I agree with Jonathan Blow, who said that it's awful that Blizzard doesn't take more responsibility with its games, that WoW's model of gameplay is awful. That said, I think the design of the game itself is of an incredible scope. I don't play WoW, so I'd agree with you that WoW is kind of icky.

Video games aren't big mental exercises. Then again, neither is reading a book in and of itself, or watching a movie, or talking to somebody. You get what you want to out of it.

Most of the things I get out of gaming involve lessons about game design itself. A few exceptions: the video game Passage - available for free online - changed how I looked at life (and also made me a bit weepy); Portal taught me of the incredible values of lateral thinking - that won't show up on test scores, because you can't test creativity, but Portal is the video gaming world's Gordion knot, and it showed me just how imperative it is that you create your own mindset when designing rather than mimicking somebody else's; Half Life 2 (also by Valve, who made Portal) taught me about the impact of small things. When you play a shooter game that starves you for bullets, every shot you fire counts, and you begin to form a bond with the few weapons you have, and you begin looking at the environment around you - the lesson there being to focus on the little details until every little thing is wonderful and worth caring about.

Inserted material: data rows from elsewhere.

/-- PWL point i of a camera's table resets to the identity (R287); every other word to its table's value. -/
def resetWord (k : Nat) : Word :=
  if 0x31 ≤ keyPage k ∧ keyPage k ≤ 0x38 ∧ keyIsTab k ∧ keyOff k ≤ 32 then
    BitVec.ofNat 32 (min (keyOff k * 0x8_0000) 0xFF_FFFF)
  else BitVec.ofNat 32 (accOf k).rst

end Sys2Proof.Machine
end

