-- ==== Sys2Proof/Machine/Can.lean ====
section
/-! DEFINITION. The CAN channels (R326 to R354): modes, reception, transmission, error confinement, and the time-triggered
schedule with its masters. -/

namespace Sys2Proof.Machine

/-! ### Fields -/

def State.canMode (s : State) (n : Nat) : Nat := s.rf (canPage n) 0x40 0 2
def State.canErr (s : State) (n : Nat) : Nat := s.rf (canPage n) 0x44 0 2
def State.canBusOff (s : State) (n : Nat) : Bool := s.canErr n = 2
def State.canIntegrated (s : State) (n : Nat) : Bool := s.rb (canPage n) 0x44 2
/-- TT_STAT.STATE: 0 TT_OFF, 1 LISTEN, 2 OBSERVE, 3 FOLLOWER, 4 MASTER. -/
def State.ttState (s : State) (n : Nat) : Nat := s.rf (canPage n) 0xA0 0 3
def State.setTt (s : State) (n x : Nat) : State := s.wrFld (canPage n) 0xA0 0 3 x
def State.cycleCount (s : State) (n : Nat) : Nat := s.rf (canPage n) 0xA0 8 6
def State.ntuNs (s : State) (n : Nat) : Nat := s.rf (canPage n) 0x90 0 14
def State.potMaster (s : State) (n : Nat) : Bool := s.rb (canPage n) 0x90 16
def State.refId (s : State) (n : Nat) : Nat := s.rf (canPage n) 0x90 20 11
def State.cycLen (s : State) (n : Nat) : Nat := s.rf (canPage n) 0x94 0 16
def State.matrixLen (s : State) (n : Nat) : Nat := 2 ^ s.rf (canPage n) 0x94 16 3
def State.driftGuard (s : State) (n : Nat) : Nat := s.rf (canPage n) 0x98 0 8
/-- The channel is unusable or has no state that a bus event could change. -/
def State.canDown (s : State) (n : Nat) : Bool := s.pageHeld (canPage n) || s.canMode n = 0
/-- CAN_TT_ERR of channel `n` with a code of R353. -/
def State.ttErr (s : State) (n code : Nat) (p1 : Word) : State := s.raise (179 + 5 * n) (w32 code) p1 0
/-- In OUTRIDER the channel's mute bit keeps it from starting frames (R387). -/
def State.canMuted (s : State) (n : Nat) : Bool := s.role = 2 && s.rb 0x50 0x54 n

/-! ### Schedule (R340) -/

/-- The value that a schedule word would have once the shadows are applied. -/
def State.nextReg (s : State) (n off : Nat) : Word := s.nextKey (rk (canPage n) off)
def State.nextTab (s : State) (n ix : Nat) : Word := s.nextKey (tk (canPage n) ix)

/-- Bits of the longest form of a frame, stuff bits included, as nominal and data-phase bits (PRESUMED from ISO 11898-1,
which R326 names). -/
def worstBits (ide fdf : Bool) (bytes : Nat) (brs : Bool) : Nat × Nat :=
  let head := if ide then 64 else 44
  if !fdf then (head + 8 * bytes + (head - 10 + 8 * bytes - 1) / 4, 0)
  else
    let arb := if ide then 36 else 17
    let crc := if bytes ≤ 16 then 17 + 6 else 21 + 7
    let body := 5 + 8 * bytes + (5 + 8 * bytes) / 4 + 4 + crc
    let nom := arb + (arb - 1) / 4 + 10
    if brs then (nom, body) else (nom + body, 0)
/-- Data bytes of a DLC (ISO 11898-1; PRESUMED). -/
def dlcBytes (fdf : Bool) (dlc : Nat) : Nat :=
  if dlc ≤ 8 then dlc else if !fdf then 8 else [12, 16, 20, 24, 32, 48, 64].getD (dlc - 9) 64
/-- Ns of a nominal and of a data bit, in units of an NCLK cycle of 12.5 ns. -/
def nomCycles (nbt : Word) : Nat := (3 + fld nbt 0 8 + fld nbt 8 7) * (fld nbt 24 5 + 1)
def dataCycles (dbt : Word) : Nat := (3 + fld dbt 0 5 + fld dbt 8 4) * (fld dbt 24 5 + 1)
/-- The longest duration of a frame with words 0 and 1, in 0.5 ns. -/
def State.worstHalfNs (s : State) (n : Nat) (w0 w1 : Word) : Nat :=
  let b := worstBits (bit w0 29) (bit w0 30) (dlcBytes (bit w0 30) (fld w1 0 4)) (bit w0 31)
  25 * (b.1 * nomCycles (s.can n).nbt + b.2 * dataCycles (s.can n).dbt)

/-- The window table with its shadows: START and LEN of window `w`. -/
def State.nextWin (s : State) (n w : Nat) : Nat × Nat := (fld (s.nextTab n (0x1400 + w)) 0 16, fld (s.nextTab n (0x1400 + w)) 16 16)
/-- Matrix cells that are not FREE, with their shadows: (row, window, word). -/
def State.nextCells (s : State) (n : Nat) : List (Nat × Nat × Word) :=
  let isCell (k : Nat) : Bool := keyPage k = canPage n && keyIsTab k && 0x2000 ≤ keyOff k && keyOff k < 0x2800
  let keys := ((s.regs.filter (fun c => isCell c.1)).map Prod.fst ++ (s.shadow.filter (fun c => isCell c.1)).map Prod.fst).eraseDups
  (keys.map (fun k => ((keyOff k - 0x2000) / 32, keyOff k % 32, s.nextKey k))).filter (fun c => c.2.2.toNat ≠ 0)
/-- The schedule with its shadows meets R340 and the last sentence of R344. -/
def State.scheduleOk (s : State) (n : Nat) : Bool :=
  let cyc := fld (s.nextReg n 0x94) 0 16
  let guard := fld (s.nextReg n 0x98) 0 8
  let watch := fld (s.nextReg n 0x98) 8 8
  let txen := fld (s.nextReg n 0x98) 16 8
  let ntu := fld (s.nextReg n 0x90) 0 14
  let wins := (List.range 32).map (fun w => s.nextWin n w)
  let live := wins.filter (fun x => x.2 ≠ 0)
  let overlap (a b : Nat × Nat) : Bool := decide (a.1 < b.1 + b.2) && decide (b.1 < a.1 + a.2)
  let rec disjoint : List (Nat × Nat) → Bool
    | [] => true
    | a :: r => !r.any (overlap a) && disjoint r
  disjoint live && live.all (fun x => x.1 + x.2 ≤ cyc) &&
    (s.nextCells n).all (fun (_, w, v) =>
      let x := wins.getD w (0, 0)
      let kind := fld v 0 2
      kind ≠ 3 && (kind = 0 || x.2 ≠ 0) &&
        (kind ≠ 1 ||
          (let o := objBase (fld v 2 6)
           s.worstHalfNs n (s.tab (canPage n) o) (s.tab (canPage n) (o + 1)) + 2 * ntu * txen ≤ 2 * ntu * x.2))) &&
    guard + 10 ≤ watch
/-- The schedule's shadows reach their boundary. -/
def State.applySchedule (s : State) (n : Nat) : State :=
  let p := canPage n
  if (s.shadows p (fun _ => true)).isEmpty then s
  else if s.scheduleOk n then s.applyShadows p (fun _ => true)
  else ((s.dropShadows p (fun _ => true)).accessFault .hw (addrOf p 0x20) 9).ttErr n 7 0
/-- The boundary at any moment outside FOLLOWER and MASTER (R340). -/
def State.scheduleNow (s : State) (n : Nat) : State := if 3 ≤ s.ttState n then s else s.applySchedule n

/-! ### Candidates (R335) -/

/-- Word 0 and word 1 of object or buffer `b` (buffers at 64 and above). -/
def bufBase (b : Nat) : Nat := if b < 64 then objBase b else 0x1000 + 32 * (b - 64)
def State.bufWord (s : State) (n b w : Nat) : Word := s.tab (canPage n) (bufBase b + w)
/-- The identifier of a buffer as the 29-bit number that R335 compares. -/
def State.bufId (s : State) (n b : Nat) : Nat := fld (s.bufWord n b 0) 0 29
/-- The buffer of a list in rising order with the lowest identifier; the first among equals. -/
def State.lowest (s : State) (n : Nat) (l : List Nat) : Option Nat :=
  l.foldl (fun best b => match best with
    | none => some b
    | some c => if s.bufId n b < s.bufId n c then some b else some c) none
/-- Object or buffer `b` may be sent: ready, or requested. -/
def State.candidate (s : State) (n b : Nat) : Bool := if b < 64 then s.objReady n b else s.rb (canPage n) 0x80 (b - 64)
/-- The frame that an EVENT channel offers to the bus: the lowest identifier, objects before buffers, lower numbers first. -/
def State.offered (s : State) (n : Nat) : Option Nat :=
  if s.canMode n = 1 && s.canIntegrated n && !s.canBusOff n && !s.canMuted n then s.lowest n ((List.range 96).filter (s.candidate n)) else none
/-- The frame of object or buffer `b`: words 0 and 1 and the data that is complete. -/
def State.frameOf (s : State) (n b : Nat) : List Word :=
  [s.bufWord n b 0, s.bufWord n b 1] ++ (List.range 16).map (fun w =>
    if b < 64 then (alGet (s.can n).objData (16 * b + w)).getD 0 else s.bufWord n b (w + 2))
/-- The frame goes onto the bus. -/
def State.startFrame (s : State) (n b : Nat) (ws : List Word) : State := s.modCan n (fun x => { x with onBus := some b, frame := ws })

/-! ### Modes (R327, R328, R348) -/

/-- The channel stops: no state of its schedule is kept. -/
def State.canStop (s : State) (n : Nat) : State :=
  let p := canPage n
  let s := (s.wrBit p 0x44 2 false).wr p 0xA0 (setBit (setBit (setFld (setFld (s.rd p 0xA0) 0 3 0) 20 2 0) 16 false) 17 false)
  (s.modCan n (fun c => { c with stopPend := false, onBus := none, abortPend := 0, run := none, lastRef := none, missSuppress := false })).scheduleNow n
/-- The channel enters LISTEN of R348. -/
def State.ttListen (s : State) (n : Nat) : State :=
  ((s.setTt n 1).modCan n (fun c => { c with run := none, lastRef := none, missSuppress := false })).scheduleNow n
/-- CTRL takes a value: MODE, AUTO_RECOVER, WAKE_EN, and RECOVER as a command (R327, R328, R337). -/
def State.canCtrl (s : State) (n : Nat) (v : Word) : State :=
  let p := canPage n
  let old := s.canMode n
  let s := s.wr p 0x40 (v &&& 0x17)
  let new := s.canMode n
  let s := s.when (bit v 3 && s.canBusOff n) (fun t => t.wrBit p 0x44 3 true)
  if old = 0 && new ≠ 0 then
    (s.wrBit p 0x44 2 false).modCan n (fun c => { c with nbt := s.rd p 0x48, dbt := s.rd p 0x4C, tdc := s.rd p 0x50, stopPend := false, stopAt := none })
  else if old ≠ 0 && new = 0 then
    -- the frame that an EVENT channel was offering counts as the frame in progress
    let now := match (s.can n).onBus with
      | some b => some b
      | none => (s.wrFld p 0x40 0 2 old).offered n
    match now with
    | some b => s.modCan n (fun c => { c with stopPend := true, onBus := some b })
    | none =>
      let s := s.when (s.canIntegrated n && !s.canBusOff n) (fun t => t.modCan n (fun c => { c with stopAt := some t.tb.count }))
      s.canStop n
  else if old = 2 && new ≠ 2 then ((((s.setTt n 0).wrBit p 0xA0 16 false).wrFld p 0xA0 20 2 0)).scheduleNow n
  else if old ≠ 2 && new = 2 && s.canIntegrated n then s.ttListen n
  else s
/-- 11 consecutive recessive bits (R327). -/
def State.canIntegrate (s : State) (n : Nat) : State :=
  if s.canDown n || s.canIntegrated n then s
  else
    let s := s.wrBit (canPage n) 0x44 2 true
    if s.canMode n = 2 then s.ttListen n else s

/-! ### Error counters (R336) -/

/-- The error state of ISO 11898-1 for a pair of counters. -/
def errState (tec rec : Nat) : Nat := if 255 < tec then 2 else if 127 < tec || 127 < rec then 1 else 0
/-- The counters take values; a change of state is reported, and an entry into bus-off ends every transmission. -/
def State.setErrCnt (s : State) (n tec rec : Nat) : State :=
  let p := canPage n
  let old := s.canErr n
  let new := errState tec rec
  let s := s.wr p 0x54 (w32 (min tec 0x1FF + 0x1_0000 * min rec 0x1FF))
  if old = new then s
  else
    let s := (s.wrFld p 0x44 0 2 new).raise (178 + 5 * n) (w32 new) (s.rd p 0x54) 0
    if new = 2 then
      ((s.sat16 p 0x68).wrBit p 0x44 3 (s.rb p 0x40 2)).modCan n (fun c => { c with onBus := none })
    else s.wrBit p 0x44 3 false
/-- A successful transmission and a successful reception by ISO 11898-1 (PRESUMED); the value that a receive counter above
127 takes is that standard's own choice, a free value. -/
def State.txOk (s : State) (n : Nat) : State := s.setErrCnt n (s.rf (canPage n) 0x54 0 9 - 1) (s.rf (canPage n) 0x54 16 9)
def State.rxOk (s : State) (n : Nat) : State :=
  let r := s.rf (canPage n) 0x54 16 9
  if r = 0 then s
  else if r ≤ 127 then s.setErrCnt n (s.rf (canPage n) 0x54 0 9) (r - 1)
  else (s.setErrCnt n (s.rf (canPage n) 0x54 0 9) (119 + (Config.freeWord s.freeIx).toNat % 9)).draw

/-! ### Reception (R329 to R332) -/

/-- The identifier, IDE and FDF bits of a frame as words 0 of the tables have them. -/
def frameKey (f : CanFrame) : Word :=
  w32 ((if f.ide then f.id % 2 ^ 29 else f.id % 2 ^ 11 * 2 ^ 18) + b2n f.ide * 2 ^ 29 + b2n f.fdf * 2 ^ 30)
/-- Pair `p` is enabled and matches. -/
def State.pairMatches (s : State) (n p : Nat) (k : Word) : Bool :=
  bit (s.tab (canPage n) (4 * p + 2)) 0 && ((k ^^^ s.tab (canPage n) (4 * p)) &&& s.tab (canPage n) (4 * p + 1)) &&& 0x7FFF_FFFF = 0
/-- The instant of a start-of-frame `back` ns ago. -/
def State.sofTime (s : State) (back : Nat) : Nat := s.tb.count - back
/-- The queue entry of R332. -/
def rxEntry (f : CanFrame) (pair seq sof : Nat) : List Word :=
  [frameKey f ||| w32 (b2n f.brs * 2 ^ 31),
    w32 (f.dlc % 16 + 16 * b2n f.esi + 32 * b2n f.rtr + 256 * pair + 0x1_0000 * (seq % 0x1_0000)), w32 sof, w32 (sof / 2 ^ 32)] ++
    (List.range 16).map (fun j => bytesWord (f.data.drop (4 * j)))
/-- A frame goes to receive queue `q`. -/
def State.rxPush (s : State) (n q pair : Nat) (f : CanFrame) (sof : Nat) : State :=
  let c := s.can n
  let full := if q = 0 then 32 ≤ c.rxq0.length else 64 ≤ c.rxq1.length
  if full then (if q = 0 then s.sat16 (canPage n) 0x64 else s.sat16hi (canPage n) 0x64)
  else
    let e := rxEntry f pair (if q = 0 then c.seq0 else c.seq1) sof
    let s := s.modCan n (fun c =>
      if q = 0 then { c with rxq0 := c.rxq0 ++ [e], seq0 := (c.seq0 + 1) % 0x1_0000 }
      else { c with rxq1 := c.rxq1 ++ [e], seq1 := (c.seq1 + 1) % 0x1_0000 })
    s.when (bit (s.tab (canPage n) (4 * pair + 2)) 3) (fun t => t.raise (176 + 5 * n) (w32 q) (e.getD 0 0) 0)
/-- A frame received without error. -/
def State.canReceive (s : State) (n : Nat) (f : CanFrame) (sof : Nat) : State :=
  let s := ((s.capture n sof).inc32 (canPage n) 0x58).rxOk n
  match (List.range 128).find? (fun p => s.pairMatches n p (frameKey f)) with
  | none => s.sat16 (canPage n) 0x60
  | some p =>
    let s := s.rxSignals 4 (n + 8 * p) f.data
    let dest := fld (s.tab (canPage n) (4 * p + 2)) 1 2
    if dest = 1 then s.rxPush n 0 p f sof else if dest = 2 then s.rxPush n 1 p f sof else s
/-- RXQq_POP: word 1 of the head entry, which is removed (R332). -/
def State.rxqPop (s : State) (n q : Nat) : State × Word :=
  match (if q = 0 then (s.can n).rxq0 else (s.can n).rxq1) with
  | [] => (s, 0xFFFF_FFFF)
  | e :: _ => (s.modCan n (fun c => if q = 0 then { c with rxq0 := c.rxq0.tail } else { c with rxq1 := c.rxq1.tail }), e.getD 1 0)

But that's antithetical to the discussion. Listening to Mozart doesn't make you smarter. In fact, Mozart wrote pop - he made easy, distinct, catchy themes. The only genius involved with Mozart is Mozart. There are similar geniuses now working in the world of video gaming, and online. It's not the masses, it's the individual that gains.




"Video games aren't big mental exercises. Then again, neither is reading a book in and of itself, or watching a movie, or talking to somebody. You get what you want to out of it."

Agreed. Also, some books are stimulating, but some are really vapid. Generalizing about any medium as a whole is probably a bad idea, except in relation to the factors shaping it. For example, I think that media which makes money by holding your attention long enough to expose you to ads (some tv and blogs, most magazines) have a strong incentive to produce content that grabs your attention but isn't necessarily deep.